_THE TASK_. Going down the data below, set down exactly the line with "leBytes 8 4096 ++ leBytes 8 64)], true, true⟩), (serving" and each line after it through the line with "State)), by decide⟩⟩"; no other lines.

_TASK MATERIAL_.
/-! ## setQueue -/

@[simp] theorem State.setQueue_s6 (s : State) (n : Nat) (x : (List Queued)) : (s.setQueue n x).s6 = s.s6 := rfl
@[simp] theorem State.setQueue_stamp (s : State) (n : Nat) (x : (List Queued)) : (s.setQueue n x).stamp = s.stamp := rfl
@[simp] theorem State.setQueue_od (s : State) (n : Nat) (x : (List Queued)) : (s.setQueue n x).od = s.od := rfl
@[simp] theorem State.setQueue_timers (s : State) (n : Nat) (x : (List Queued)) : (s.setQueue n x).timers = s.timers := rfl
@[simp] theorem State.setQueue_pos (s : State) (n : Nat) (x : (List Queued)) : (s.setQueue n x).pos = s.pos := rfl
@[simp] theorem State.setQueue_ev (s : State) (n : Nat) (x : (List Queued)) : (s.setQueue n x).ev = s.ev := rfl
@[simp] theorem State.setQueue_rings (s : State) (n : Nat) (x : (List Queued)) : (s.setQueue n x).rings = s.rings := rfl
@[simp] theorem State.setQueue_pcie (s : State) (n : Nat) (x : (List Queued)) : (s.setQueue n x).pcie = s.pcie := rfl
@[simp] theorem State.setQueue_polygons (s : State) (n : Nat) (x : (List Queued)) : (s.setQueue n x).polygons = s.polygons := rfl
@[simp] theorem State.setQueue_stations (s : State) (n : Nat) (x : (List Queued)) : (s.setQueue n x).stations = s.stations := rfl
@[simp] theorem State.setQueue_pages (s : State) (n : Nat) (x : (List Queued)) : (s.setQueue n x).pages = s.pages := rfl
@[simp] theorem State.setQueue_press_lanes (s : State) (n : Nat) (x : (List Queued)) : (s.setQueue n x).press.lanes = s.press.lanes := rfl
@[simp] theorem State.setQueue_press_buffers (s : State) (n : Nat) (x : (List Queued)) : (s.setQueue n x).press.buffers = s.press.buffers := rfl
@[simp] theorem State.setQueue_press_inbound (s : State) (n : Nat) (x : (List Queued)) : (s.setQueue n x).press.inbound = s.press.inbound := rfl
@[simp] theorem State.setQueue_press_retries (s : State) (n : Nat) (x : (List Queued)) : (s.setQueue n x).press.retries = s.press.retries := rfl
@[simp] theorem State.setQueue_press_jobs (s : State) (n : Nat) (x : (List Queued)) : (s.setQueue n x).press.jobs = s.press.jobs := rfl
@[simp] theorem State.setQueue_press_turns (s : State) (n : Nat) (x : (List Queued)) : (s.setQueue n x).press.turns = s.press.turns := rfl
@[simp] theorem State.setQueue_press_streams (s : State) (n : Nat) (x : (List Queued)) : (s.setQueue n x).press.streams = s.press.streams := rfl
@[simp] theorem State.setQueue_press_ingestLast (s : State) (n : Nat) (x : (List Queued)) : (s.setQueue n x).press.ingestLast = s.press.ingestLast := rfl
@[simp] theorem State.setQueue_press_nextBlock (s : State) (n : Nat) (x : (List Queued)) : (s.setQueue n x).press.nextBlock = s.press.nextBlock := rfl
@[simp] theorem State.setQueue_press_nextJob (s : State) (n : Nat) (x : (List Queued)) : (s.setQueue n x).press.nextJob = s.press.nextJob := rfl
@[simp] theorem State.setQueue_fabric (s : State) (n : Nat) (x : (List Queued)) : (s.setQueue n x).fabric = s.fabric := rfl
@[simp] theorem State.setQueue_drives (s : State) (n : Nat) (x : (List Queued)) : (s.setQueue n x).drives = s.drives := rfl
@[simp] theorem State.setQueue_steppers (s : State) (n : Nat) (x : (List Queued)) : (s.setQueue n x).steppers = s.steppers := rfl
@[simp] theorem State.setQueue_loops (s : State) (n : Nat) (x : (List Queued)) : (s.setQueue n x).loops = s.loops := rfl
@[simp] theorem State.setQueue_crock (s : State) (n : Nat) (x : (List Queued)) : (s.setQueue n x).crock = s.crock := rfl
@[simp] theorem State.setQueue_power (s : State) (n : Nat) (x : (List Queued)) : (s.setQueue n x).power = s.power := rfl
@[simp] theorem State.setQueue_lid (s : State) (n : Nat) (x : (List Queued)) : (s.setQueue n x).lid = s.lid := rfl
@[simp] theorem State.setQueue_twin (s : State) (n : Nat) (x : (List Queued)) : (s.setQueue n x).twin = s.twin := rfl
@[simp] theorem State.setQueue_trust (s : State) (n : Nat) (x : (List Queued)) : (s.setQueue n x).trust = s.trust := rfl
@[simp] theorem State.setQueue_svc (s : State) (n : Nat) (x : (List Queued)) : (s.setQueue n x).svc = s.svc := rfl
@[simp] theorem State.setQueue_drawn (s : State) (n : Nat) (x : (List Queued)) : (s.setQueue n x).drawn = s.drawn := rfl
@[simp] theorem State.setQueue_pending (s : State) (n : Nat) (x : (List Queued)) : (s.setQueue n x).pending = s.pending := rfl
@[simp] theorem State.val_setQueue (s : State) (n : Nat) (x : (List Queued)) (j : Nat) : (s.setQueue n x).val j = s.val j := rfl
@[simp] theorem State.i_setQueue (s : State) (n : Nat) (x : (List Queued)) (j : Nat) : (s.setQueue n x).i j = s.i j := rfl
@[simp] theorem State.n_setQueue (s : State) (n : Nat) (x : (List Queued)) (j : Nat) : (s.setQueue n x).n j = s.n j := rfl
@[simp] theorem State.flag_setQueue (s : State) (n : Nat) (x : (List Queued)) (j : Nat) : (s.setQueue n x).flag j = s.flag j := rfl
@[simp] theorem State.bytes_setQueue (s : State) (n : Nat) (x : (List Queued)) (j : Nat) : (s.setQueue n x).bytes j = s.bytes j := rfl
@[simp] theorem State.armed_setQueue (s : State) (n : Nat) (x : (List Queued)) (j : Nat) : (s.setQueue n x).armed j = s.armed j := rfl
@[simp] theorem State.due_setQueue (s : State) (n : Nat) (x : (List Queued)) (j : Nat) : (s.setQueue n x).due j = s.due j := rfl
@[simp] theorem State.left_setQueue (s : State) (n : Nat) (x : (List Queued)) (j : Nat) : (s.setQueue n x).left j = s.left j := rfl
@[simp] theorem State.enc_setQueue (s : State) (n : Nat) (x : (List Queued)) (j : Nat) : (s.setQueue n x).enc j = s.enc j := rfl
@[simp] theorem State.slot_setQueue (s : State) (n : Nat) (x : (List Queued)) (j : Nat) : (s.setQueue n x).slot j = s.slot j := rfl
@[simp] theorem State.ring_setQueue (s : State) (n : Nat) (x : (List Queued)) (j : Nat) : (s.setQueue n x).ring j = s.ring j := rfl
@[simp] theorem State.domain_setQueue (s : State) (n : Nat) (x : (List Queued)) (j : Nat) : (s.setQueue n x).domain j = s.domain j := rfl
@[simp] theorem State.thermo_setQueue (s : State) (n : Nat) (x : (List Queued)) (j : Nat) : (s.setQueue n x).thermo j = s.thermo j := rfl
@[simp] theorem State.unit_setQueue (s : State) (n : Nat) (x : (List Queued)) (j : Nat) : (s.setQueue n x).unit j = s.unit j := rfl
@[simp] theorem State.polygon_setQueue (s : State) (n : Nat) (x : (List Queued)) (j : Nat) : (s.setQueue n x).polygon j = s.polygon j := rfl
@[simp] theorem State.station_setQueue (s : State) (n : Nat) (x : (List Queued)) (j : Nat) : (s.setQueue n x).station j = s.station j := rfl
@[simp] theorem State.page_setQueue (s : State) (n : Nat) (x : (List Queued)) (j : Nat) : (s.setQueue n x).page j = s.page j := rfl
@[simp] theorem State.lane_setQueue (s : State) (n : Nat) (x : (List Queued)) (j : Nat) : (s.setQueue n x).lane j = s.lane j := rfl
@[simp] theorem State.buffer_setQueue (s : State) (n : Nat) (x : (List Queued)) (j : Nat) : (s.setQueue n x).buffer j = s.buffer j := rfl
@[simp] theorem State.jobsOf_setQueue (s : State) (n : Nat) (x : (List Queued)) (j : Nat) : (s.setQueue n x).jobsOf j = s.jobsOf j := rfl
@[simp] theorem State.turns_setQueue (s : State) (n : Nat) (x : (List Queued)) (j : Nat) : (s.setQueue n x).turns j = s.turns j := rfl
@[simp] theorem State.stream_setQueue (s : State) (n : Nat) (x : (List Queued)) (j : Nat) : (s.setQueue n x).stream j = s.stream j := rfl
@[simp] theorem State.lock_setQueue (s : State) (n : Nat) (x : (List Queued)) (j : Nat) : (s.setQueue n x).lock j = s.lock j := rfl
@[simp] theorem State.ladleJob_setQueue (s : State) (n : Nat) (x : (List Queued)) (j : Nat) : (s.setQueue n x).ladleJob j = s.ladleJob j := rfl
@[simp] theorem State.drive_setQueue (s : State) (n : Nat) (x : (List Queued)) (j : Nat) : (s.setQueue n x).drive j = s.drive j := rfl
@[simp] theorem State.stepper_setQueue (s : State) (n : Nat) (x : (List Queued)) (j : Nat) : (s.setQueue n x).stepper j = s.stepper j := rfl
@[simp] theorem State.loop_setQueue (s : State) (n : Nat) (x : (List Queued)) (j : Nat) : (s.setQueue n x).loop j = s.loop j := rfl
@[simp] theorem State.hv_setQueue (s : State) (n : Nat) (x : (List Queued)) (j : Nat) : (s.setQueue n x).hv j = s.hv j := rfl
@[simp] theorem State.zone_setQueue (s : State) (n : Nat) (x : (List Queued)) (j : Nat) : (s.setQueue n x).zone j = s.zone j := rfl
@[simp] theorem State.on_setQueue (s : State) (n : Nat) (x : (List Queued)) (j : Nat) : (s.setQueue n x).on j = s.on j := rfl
---
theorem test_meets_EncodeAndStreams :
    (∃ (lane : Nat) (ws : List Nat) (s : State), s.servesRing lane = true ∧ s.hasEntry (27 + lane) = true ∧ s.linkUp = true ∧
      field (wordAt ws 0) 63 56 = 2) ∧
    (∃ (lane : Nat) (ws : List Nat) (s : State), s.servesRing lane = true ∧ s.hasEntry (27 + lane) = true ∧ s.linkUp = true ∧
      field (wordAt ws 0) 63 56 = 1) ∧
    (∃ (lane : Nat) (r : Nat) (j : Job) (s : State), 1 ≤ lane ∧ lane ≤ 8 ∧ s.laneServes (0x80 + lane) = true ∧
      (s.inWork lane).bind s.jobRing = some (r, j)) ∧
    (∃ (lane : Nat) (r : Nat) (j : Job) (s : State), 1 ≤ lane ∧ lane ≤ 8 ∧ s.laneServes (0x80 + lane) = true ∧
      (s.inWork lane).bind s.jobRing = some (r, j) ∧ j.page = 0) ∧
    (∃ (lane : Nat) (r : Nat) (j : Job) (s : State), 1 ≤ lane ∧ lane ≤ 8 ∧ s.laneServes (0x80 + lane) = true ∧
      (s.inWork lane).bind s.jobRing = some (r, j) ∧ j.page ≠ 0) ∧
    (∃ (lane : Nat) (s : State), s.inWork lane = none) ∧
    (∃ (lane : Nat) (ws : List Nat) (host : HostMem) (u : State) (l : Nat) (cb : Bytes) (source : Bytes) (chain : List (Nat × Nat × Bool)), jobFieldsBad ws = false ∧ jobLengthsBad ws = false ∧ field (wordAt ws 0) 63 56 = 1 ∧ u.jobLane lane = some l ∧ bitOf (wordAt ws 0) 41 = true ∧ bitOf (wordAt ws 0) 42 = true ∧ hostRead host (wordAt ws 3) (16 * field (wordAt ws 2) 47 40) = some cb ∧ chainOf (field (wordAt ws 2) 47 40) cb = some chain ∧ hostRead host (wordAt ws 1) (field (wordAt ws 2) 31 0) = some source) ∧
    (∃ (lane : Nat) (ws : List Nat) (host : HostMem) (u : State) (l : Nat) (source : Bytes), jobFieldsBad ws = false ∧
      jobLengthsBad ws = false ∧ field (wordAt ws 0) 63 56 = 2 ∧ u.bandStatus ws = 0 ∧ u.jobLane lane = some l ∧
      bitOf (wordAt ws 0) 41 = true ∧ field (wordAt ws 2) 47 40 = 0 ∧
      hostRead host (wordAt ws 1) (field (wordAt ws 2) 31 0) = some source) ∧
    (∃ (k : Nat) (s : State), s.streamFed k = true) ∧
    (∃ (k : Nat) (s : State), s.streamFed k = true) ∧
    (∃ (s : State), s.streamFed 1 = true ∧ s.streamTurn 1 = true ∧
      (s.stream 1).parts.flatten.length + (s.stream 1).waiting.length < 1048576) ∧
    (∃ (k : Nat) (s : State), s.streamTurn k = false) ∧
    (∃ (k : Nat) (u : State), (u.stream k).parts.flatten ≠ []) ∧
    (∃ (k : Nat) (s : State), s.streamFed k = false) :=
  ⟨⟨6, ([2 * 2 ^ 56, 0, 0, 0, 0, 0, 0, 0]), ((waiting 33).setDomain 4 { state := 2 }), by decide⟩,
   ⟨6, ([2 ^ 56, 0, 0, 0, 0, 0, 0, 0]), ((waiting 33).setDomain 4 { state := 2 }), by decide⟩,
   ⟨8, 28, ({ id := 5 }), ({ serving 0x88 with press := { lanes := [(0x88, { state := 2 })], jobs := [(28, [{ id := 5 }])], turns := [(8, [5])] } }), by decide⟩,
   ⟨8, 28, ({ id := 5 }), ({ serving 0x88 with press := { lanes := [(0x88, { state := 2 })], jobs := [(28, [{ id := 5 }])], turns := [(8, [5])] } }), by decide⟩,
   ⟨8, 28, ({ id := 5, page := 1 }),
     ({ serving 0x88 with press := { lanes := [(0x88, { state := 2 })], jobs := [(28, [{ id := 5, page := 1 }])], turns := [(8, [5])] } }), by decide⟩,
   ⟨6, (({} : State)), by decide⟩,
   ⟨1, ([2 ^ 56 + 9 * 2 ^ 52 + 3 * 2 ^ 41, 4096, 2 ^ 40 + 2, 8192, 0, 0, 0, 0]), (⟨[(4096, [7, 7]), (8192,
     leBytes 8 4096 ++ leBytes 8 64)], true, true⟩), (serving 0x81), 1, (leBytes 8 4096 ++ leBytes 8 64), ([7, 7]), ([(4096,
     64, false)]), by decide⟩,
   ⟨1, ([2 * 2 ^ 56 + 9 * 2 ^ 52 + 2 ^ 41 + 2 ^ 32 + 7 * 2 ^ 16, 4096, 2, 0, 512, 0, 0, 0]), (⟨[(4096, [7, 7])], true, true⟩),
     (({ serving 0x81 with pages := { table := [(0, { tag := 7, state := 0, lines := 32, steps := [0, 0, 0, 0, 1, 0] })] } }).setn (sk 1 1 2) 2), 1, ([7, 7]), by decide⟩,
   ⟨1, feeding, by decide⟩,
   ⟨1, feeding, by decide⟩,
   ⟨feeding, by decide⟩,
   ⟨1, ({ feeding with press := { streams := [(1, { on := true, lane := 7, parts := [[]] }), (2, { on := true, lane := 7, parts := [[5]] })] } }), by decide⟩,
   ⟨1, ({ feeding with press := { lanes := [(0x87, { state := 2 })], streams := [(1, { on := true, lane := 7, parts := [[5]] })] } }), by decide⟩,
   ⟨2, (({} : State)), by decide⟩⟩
* * *
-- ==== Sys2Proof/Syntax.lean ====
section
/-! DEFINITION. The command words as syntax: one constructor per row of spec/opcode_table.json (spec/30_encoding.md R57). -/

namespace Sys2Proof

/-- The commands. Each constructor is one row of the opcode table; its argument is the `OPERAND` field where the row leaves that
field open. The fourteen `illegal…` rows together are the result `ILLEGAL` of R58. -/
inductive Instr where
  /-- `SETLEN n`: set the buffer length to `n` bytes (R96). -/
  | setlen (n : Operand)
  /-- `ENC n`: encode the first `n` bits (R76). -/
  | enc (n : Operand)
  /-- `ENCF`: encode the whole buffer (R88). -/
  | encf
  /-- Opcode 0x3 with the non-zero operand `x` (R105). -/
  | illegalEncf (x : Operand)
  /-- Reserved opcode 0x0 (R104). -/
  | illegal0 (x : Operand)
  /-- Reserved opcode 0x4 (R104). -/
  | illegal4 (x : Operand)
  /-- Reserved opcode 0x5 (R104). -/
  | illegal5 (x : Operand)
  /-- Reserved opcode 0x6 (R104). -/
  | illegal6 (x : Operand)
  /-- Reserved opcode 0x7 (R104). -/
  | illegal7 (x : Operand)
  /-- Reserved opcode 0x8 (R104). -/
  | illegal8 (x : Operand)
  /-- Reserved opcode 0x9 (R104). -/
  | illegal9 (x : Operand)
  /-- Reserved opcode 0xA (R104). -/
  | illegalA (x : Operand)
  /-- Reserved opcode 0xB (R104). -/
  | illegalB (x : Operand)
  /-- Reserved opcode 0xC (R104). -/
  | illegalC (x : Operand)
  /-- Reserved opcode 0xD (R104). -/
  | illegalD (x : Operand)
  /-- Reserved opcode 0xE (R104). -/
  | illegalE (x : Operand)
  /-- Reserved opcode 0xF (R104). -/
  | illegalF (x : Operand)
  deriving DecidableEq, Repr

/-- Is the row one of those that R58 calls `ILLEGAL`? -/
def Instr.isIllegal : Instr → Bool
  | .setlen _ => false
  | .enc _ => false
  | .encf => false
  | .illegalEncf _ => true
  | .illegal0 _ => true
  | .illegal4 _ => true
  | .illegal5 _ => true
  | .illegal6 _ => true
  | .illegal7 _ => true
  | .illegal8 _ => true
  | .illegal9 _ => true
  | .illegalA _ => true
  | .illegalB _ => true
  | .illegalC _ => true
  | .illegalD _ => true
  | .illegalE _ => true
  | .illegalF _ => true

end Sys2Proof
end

_ANSWER FOR THE TASK_.
     leBytes 8 4096 ++ leBytes 8 64)], true, true⟩), (serving 0x81), 1, (leBytes 8 4096 ++ leBytes 8 64), ([7, 7]), ([(4096,
     64, false)]), by decide⟩,
   ⟨1, ([2 * 2 ^ 56 + 9 * 2 ^ 52 + 2 ^ 41 + 2 ^ 32 + 7 * 2 ^ 16, 4096, 2, 0, 512, 0, 0, 0]), (⟨[(4096, [7, 7])], true, true⟩),
     (({ serving 0x81 with pages := { table := [(0, { tag := 7, state := 0, lines := 32, steps := [0, 0, 0, 0, 1, 0] })] } }).setn (sk 1 1 2) 2), 1, ([7, 7]), by decide⟩,
   ⟨1, feeding, by decide⟩,
   ⟨1, feeding, by decide⟩,
   ⟨feeding, by decide⟩,
   ⟨1, ({ feeding with press := { streams := [(1, { on := true, lane := 7, parts := [[]] }), (2, { on := true, lane := 7, parts := [[5]] })] } }), by decide⟩,
   ⟨1, ({ feeding with press := { lanes := [(0x87, { state := 2 })], streams := [(1, { on := true, lane := 7, parts := [[5]] })] } }), by decide⟩,
   ⟨2, (({} : State)), by decide⟩⟩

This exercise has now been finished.